Ben and Emily - my youngest niece and nephew - will walk down the deck together. Will and Molly will walk down together. I think my mom and dad will walk me down. My best friend, Jen will be there!
Dad is going to do a reading ------------->
It's the Corinthians reading, pretty traditional for weddings. He asked if he could do it and that made me happy and it got me to thinking we need to make it be like a real wedding. Wait! This IS a real wedding!!!
I found some other passages I like that I've asked each niece and nephew to read: something short, something I like that is close to my heart and I'm hoping having the kids involved will make it nifty for them to be a part of our wedding.
We're doing our own vows. I've got a jillion things swirling around in my head (imagine that) -- there's so much I want to say to Luther!! I did find a poem I really really liked:
Love by Roy Croft
I love you
Not only for what you are,
But for what I am
When I am with you.
I love you,
Not only for what
You have made of yourself,
But for what
You are making of me.
I love you
For the part of me
That you bring out;
I love you
For putting your hand
Into my heaped-up heart
And passing over
All the foolish, weak things
That you can't help
Spider's Web Dimly seeing there,
And for drawing out
Into the light
All the beautiful belongings
That no one else had looked
Quite far enough to find
I love you because you
Are helping me to make
Of the lumber of my life
Not a tavern
But a temple.
Out of the works
Of my every day
Not a reproach
But a song.
I love you
Because you have done
More than any creed
Could have done
To make me good.
And more than any fate
Could have done
To make me happy.
You have done it
Without a touch,
Without a word,
Without a sign.
You have done it
By being yourself.
The bad news?
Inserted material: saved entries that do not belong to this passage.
/-- Entering Stopping, in one act (R176): the clock Idle and the pointer at its reset values, a Stop byte requested
where the clock ran and Start was not pending (R19, R20), every slot of the two lists (R134: every engine-owned
slot) host-owned with a result of EngineStopped queued and both lists empty (R153), nothing Sounding and every pedal
Up, every fan-out destination UpOwed, the note-offs, sustain-ups and all-notes-offs of the Panic sent or owed and
its entry journaled with source Stopping (R96 to R98), both active stores, the shadow and their resident entries
given up, every cursor ended. The engine is Stopping, or Stopped where the four conditions of R177 already hold
after that act. That the beat open mark is set with the accumulator (log 41) and that the Start byte still to come
is dropped with the clock (log 20) are the model's choices. That the conditions of R177 are tested in this act too
is the model's reading (log 23). -/
def Obligations.EnteringStoppingSilencesThePart : Prop :=
  ∀ (value : Halfword) (s : State), stopValueOk value = true → s.part.engine = .running →
    let idle : Part := { s.part with
      timeline := { s.part.timeline with
        clock := .idle, pausedFrom := none, startPending := false, acc := 0, beatOpen := true, plan := none
        startByte := .none }
      pointer := SongPointer.reset
      voices := if s.part.clockRuns && !s.part.timeline.startPending then s.part.voices.request .stop
        else s.part.voices }
    let refused (slot : Fin 32) (notify : Bool) : WriteItem :=
      { slot := slot
        words := [.answer .engineStopped 0 0, .position idle.stamp, .positionEnd idle.stamp, .frameCount idle.stamp,
          .state .refused]
        result := true, notice := notify }
    let results := s.part.cues.posted.map (fun slot => refused slot false) ++
      s.part.cues.arms.map fun a => refused a.slot a.notify
    let writes := s.part.cues.writes
    ∃ p, exec (.engineStop value) s = .next { s with part := p } ∧
      (p.allSent → p.engine = .stopped) ∧ (¬p.allSent → p.engine = .stopping) ∧
      idle.silenced p .stopping ∧
      ((results.map (·.slot)).Nodup → ((writes.filter fun w => !w.result).map (·.slot)).Nodup →
        p.cues.writes = (writes.map fun w =>
            if w.result then w else (results.find? fun r => r.slot = w.slot).getD w) ++
          results.filter fun r => !writes.any fun w => !w.result && w.slot = r.slot) ∧
      p.timeline = idle.timeline ∧
      p.pointer = SongPointer.reset ∧
      p.cues.posted = [] ∧ p.cues.arms = [] ∧ p.cues.take = none ∧
      (∀ slot : Fin 32, p.watch.owners[slot] =
        if slot ∈ s.part.cues.posted ∨ ∃ a ∈ s.part.cues.arms, a.slot = slot then .host
        else s.part.watch.owners[slot]) ∧
      (∀ e ∈ p.tracker.table, e.state ≠ .sounding) ∧
      (∀ i : Fin 4, (p.players[i]).pedal = .up ∧ ∀ f ∈ p.tracker.fan[i], f.upOwed = true) ∧
      p.flags = 0 ∧ p.loader.activeSong = none ∧ p.loader.activeScene = none ∧ p.loader.shadowSong = none ∧
      p.loader.shadowScene = none ∧ p.loader.owner = none ∧ p.loader.fetch = none ∧ p.loader.trigger = none ∧
      p.loader.late = none ∧ p.loader.held = none ∧ p.loader.clickFetches = s.part.loader.clickFetches ∧
      p.watch.residents = { ResidentSet.reset with clicks := s.part.watch.residents.clicks } ∧
      (∀ i : Fin 8, (p.click.mixes[i]).cursor.running = false) ∧
      p.click.sounds = s.part.click.sounds ∧ p.watch.region = s.part.watch.region ∧
      p.layout = s.part.layout ∧ p.mail = s.part.mail ∧ p.irq = s.part.irq ∧ p.arbiter = s.part.arbiter ∧
      p.startError = s.part.startError ∧ p.tdm = s.part.tdm

/-- The engine states and their arrows (11.2): a step that is no reset keeps the engine where it is or takes it
along one arrow, and what Starting has read is kept only while Starting. -/
def Obligations.EngineFollowsItsArrows : Prop :=
  ∀ s t : State, s.part.startingKept → step s = .next t →
    t.part.startingKept ∧
      ((∀ c, s.pending.head? = some c → isReset c = false) → engineArrow s.part.engine t.part.engine)

/-! ### Registers and mailboxes (11.1, 11.3, 11.5) -/

/-- INT_STATUS is cleared where 1 is written and INT_MASK holds what is written, bit by bit; IRQ is asserted while
any cause is set and enabled. -/
def Obligations.InterruptRegistersFollowWrites : Prop :=
  ∀ (value : Halfword) (s : State),
    (∃ status : BitVec 5,
      exec (.intStatusWrite value) s =
        .next { s with part := { s.part with irq := { s.part.irq with status := status } } } ∧
      ∀ i, i < 5 → status.getLsbD i = (s.part.irq.status.getLsbD i && !value.getLsbD i)) ∧
    (∃ mask : BitVec 5,
      exec (.intMaskWrite value) s =
        .next { s with part := { s.part with irq := { s.part.irq with mask := mask } } } ∧
      ∀ i, i < 5 → mask.getLsbD i = value.getLsbD i) ∧
    (s.part.irqAsserted = true ↔ ∃ i, i < 5 ∧ s.part.irq.status.getLsbD i = true ∧
      s.part.irq.mask.getLsbD i = true)

/-- A read of MAIL_OUT returns the stored reply and clears mail-out full; a command waiting in MAIL_IN is taken in
the same act, here one whose code names no command (R179, R180). That the data lines keep what was read is the
model's choice (log 21). -/
def Obligations.MailOutReadReturnsTheReply : Prop :=
  ∀ s : State,
    (s.part.mail.inFull = false →
      exec .mailOutRead s = .next { s with
        hostData := s.part.mail.outValue
        part := { s.part with mail := { s.part.mail with outFull := false } } }) ∧
    (∀ (code : BitVec 4) (argument : BitVec 12), s.part.mail.inFull = true →
      s.part.mail.inValue = code ++ argument → unknownCode code = true →
      exec .mailOutRead s = .next { s with
        hostData := s.part.mail.outValue
        part := s.part.answered (code ++ argument) (code ++ 0x800#12) })

/-- A write to MAIL_IN: stored and waiting while a reply is unread; otherwise taken at once as the command its code
names (R179, R180). A write while MAIL_IN is full is among the writes that change nothing. -/
def Obligations.MailInWriteIsStoredOrTaken : Prop :=
  ∀ (argument : BitVec 12) (value : Halfword) (s : State),
    (s.part.mail.inFull = false → s.part.mail.outFull = true →
      exec (.mailInWrite value) s = .next { s with part := { s.part with
        mail := { s.part.mail with inValue := value, inFull := true } } }) ∧
    exec (.mailInWrite (1#4 ++ argument)) s = exec (.panic argument) s ∧
    exec (.mailInWrite (2#4 ++ argument)) s = exec (.halt argument) s ∧
    exec (.mailInWrite (3#4 ++ argument)) s = exec (.tap argument) s ∧
    exec (.mailInWrite (4#4 ++ argument)) s = exec (.whereAmI argument) s

/-- The commands answered without any other effect (R180): an unknown code with Unknown, WhereAmI with the bars
played up to 2047, and Panic, Halt and Tap in the engine states in which they have none. -/
def Obligations.MailCommandsAnswered : Prop :=
  ∀ (code : BitVec 4) (argument : BitVec 12) (s : State), s.part.mailFree →
    let bars := BitVec.ofNat 12 (min s.part.pointer.barsPlayed 2047)
    (unknownCode code = true →
      exec (.unknownCommand code argument) s =
        .next { s with part := s.part.answered (code ++ argument) (code ++ 0x800#12) }) ∧
    exec (.whereAmI argument) s =
      .next { s with part := s.part.answered (4#4 ++ argument) (4#4 ++ bars) } ∧
    (s.part.engine = .stopped ∨ s.part.engine = .starting →
      exec (.panic argument) s = .next { s with part := s.part.answered (1#4 ++ argument) (1#4 ++ 0#12) }) ∧
    (s.part.engine ≠ .running →
      exec (.halt argument) s = .next { s with part := s.part.answered (2#4 ++ argument) (2#4 ++ 0#12) } ∧
      exec (.tap argument) s = .next { s with part := s.part.answered (3#4 ++ argument) (3#4 ++ 0#12) })

/-- The Tap command gives the timeline the tap that the TAP pin gives it, and the reply besides (R12, R180). -/
def Obligations.TapCommandGivesOneTap : Prop :=
  ∀ (argument : BitVec 12) (s : State), s.part.mailFree →
    ∃ p, exec .tapPinRise s = .next { s with part := p } ∧
      exec (.tap argument) s = .next { s with part := p.answered (3#4 ++ argument) (3#4 ++ 0#12) }

/-- The Panic command while Running or Stopping (R96 to R98, R180): no entry Sounding, every pedal Up, every fan-out
destination UpOwed, the number released in the reply; timeline, scene, cues and watch are kept. With room for every
message the ports receive the note-offs of the Sounding entries, oldest first, with velocity 64, then the
sustain-ups of the Held destinations of player ports 0 to 3, then an all-notes-off to each destination of the scene,
and the Panic entry alone is journaled. With every port enabled and full nothing is sent: each Sounding entry is
Owed, each Held destination UpOwed, and ControlDropped is journaled for each destination of the scene before the
Panic entry. -/
def Obligations.PanicReleasesEveryNote : Prop :=
  ∀ (argument : BitVec 12) (s : State), s.part.mailFree → s.part.tableBounded →
    s.part.engine = .running ∨ s.part.engine = .stopping →
    let old := s.part
    let released := (old.tracker.table.filter fun e => e.state == .sounding).length
    ∃ p, exec (.panic argument) s = .next { s with part := p } ∧
      (∀ e ∈ p.tracker.table, e.state ≠ .sounding) ∧
      (∀ i : Fin 4, (p.players[i]).pedal = .up ∧ ∀ f ∈ p.tracker.fan[i], f.upOwed = true) ∧
      p.mail = { inValue := 1#4 ++ argument, inFull := false, outValue := 1#4 ++ BitVec.ofNat 12 released,
                 outFull := true } ∧
      p.irq = { s.part.irq with status := s.part.irq.status ||| 4 } ∧
      (∀ i : Fin 4, p.players[i] = { s.part.players[i] with pedal := .up }) ∧
      p.engine = s.part.engine ∧ p.startError = s.part.startError ∧ p.starting = s.part.starting ∧
      p.layout = s.part.layout ∧ p.timeline = s.part.timeline ∧ p.pointer = s.part.pointer ∧
      p.click = s.part.click ∧ p.tdm = s.part.tdm ∧ p.flags = s.part.flags ∧ p.loader = s.part.loader ∧
      p.cues = s.part.cues ∧ p.watch = s.part.watch ∧ p.arbiter = s.part.arbiter ∧
      old.silenced p .mail

/-- The Halt command while Running (R17, R36, R180): from CountIn, Playing or Paused the clock is Parked with the
pointer at the start section, a Stop byte requested, the tempo that of the plan or of the start section, and the
start section's scene considered (Part.parks; R10, R20, R123); while Idle or Parked the clock stays as it is. That
the Start byte still to come is dropped (log 20) and that an override with Keep is complete when the clock is parked
(log 34) are the model's choices. -/
def Obligations.HaltParksTheClock : Prop :=
  ∀ (argument : BitVec 12) (s : State), s.part.mailFree → s.part.engine = .running →
    (s.part.timeline.clock = .idle ∨ s.part.timeline.clock = .parked →
      exec (.halt argument) s = .next { s with part := s.part.answered (2#4 ++ argument) (2#4 ++ 0#12) }) ∧
    (s.part.timeline.clock ≠ .idle → s.part.timeline.clock ≠ .parked →
      let taken : Part := { s.part with mail := { s.part.mail with
        inValue := 2#4 ++ argument, inFull := false, outFull := false } }
      ∃ p z, exec (.halt argument) s = .next { s with part := p } ∧ taken.parks z ∧
        p = z.answered (2#4 ++ argument) (2#4 ++ 0#12) ∧
        p.timeline.clock = .parked ∧ p.timeline.pausedFrom = none ∧ p.timeline.startPending = false ∧
        p.timeline.acc = 0 ∧ p.timeline.beatOpen = true ∧
        p.pointer = { s.part.pointer with
          phase := .song, sectionIndex := s.part.pointer.startSection, pass := 1, bar := 1, countInBar := 1
          beat := 1, lastTick := 0, vamp := false, leave := false, entry := none, barsPlayed := 0 } ∧
        (s.part.timeline.clock ≠ .paused → ∀ a ∈ p.cues.arms, a.due = true) ∧
        p.mail = { inValue := 2#4 ++ argument, inFull := false, outValue := 2#4 ++ 0#12, outFull := true } ∧
        p.irq = { s.part.irq with status := s.part.irq.status ||| 4 } ∧
        p.timeline.frame = s.part.timeline.frame ∧ p.timeline.rate = s.part.timeline.rate ∧
        p.engine = s.part.engine ∧ p.startError = s.part.startError ∧ p.layout = s.part.layout ∧
        p.arbiter = s.part.arbiter ∧ p.click = s.part.click ∧ p.tdm = s.part.tdm ∧
        p.players = s.part.players ∧ p.cues.posted = s.part.cues.posted ∧
        p.watch.owners = s.part.watch.owners ∧ p.watch.region = s.part.watch.region)

/-! ### Frames and the timeline (Chapters 1 to 3) -/

/-- The frame count (R3): one more on every frame event while Running and kept otherwise; 0 when the engine becomes
Running; no other command but a reset changes it; it is the last field of every position stamp. -/
def Obligations.FrameCountCountsFrames : Prop :=
  (∀ (order : FrameOrder) (s t : State), exec (.frameEvent order) s = .next t →
    t.part.timeline.frame =
      if s.part.engine = .running then s.part.timeline.frame + 1 else s.part.timeline.frame) ∧
  (∀ (c : Instr) (s t : State), exec c s = .next t → s.part.engine ≠ .running → t.part.engine = .running →
    t.part.timeline.frame = 0) ∧
  (∀ (c : Instr) (s t : State), exec c s = .next t → isReset c = false → c ≠ .engineBecomesRunning →
    (∀ order, c ≠ .frameEvent order) → (∀ order, c ≠ .wordClockEdge order) →
    t.part.timeline.frame = s.part.timeline.frame) ∧
  ∀ p : Part, p.stamp.frame = p.timeline.frame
I shouldn't say bad. It is what it is... something we've expected but you're never ready for when it happens. This morning, Luther couldn't lift his arms at all.
To date, he's had limited use of his arms. No shoulder strength at all but he could fling up his elbows and grip a little. This morning, he couldn't fling and no grip. How can you be alone if you can't use your arms?
So far, I've been able to leave him alone for a time because he can take stuff out of the fridge, pop it in the micro wave. Awkwardly, he can use the phone or the bathroom... but he could use them.
Now? I'm not sure. Toward the afternoon, as he got "warmed up" - he got a little better. He could slide his pronto pups out of the fridge, on to a table, wheel the table to the microwave... but that was it.
We're not really sure what to do. Up the home health care? We're talking about paying someone just to be with him. And then I think - that should be me.
It will fall in to place. For all my worrying, everything seems to fall in to place. I have a great family, I have a really great guy, I'm getting married!!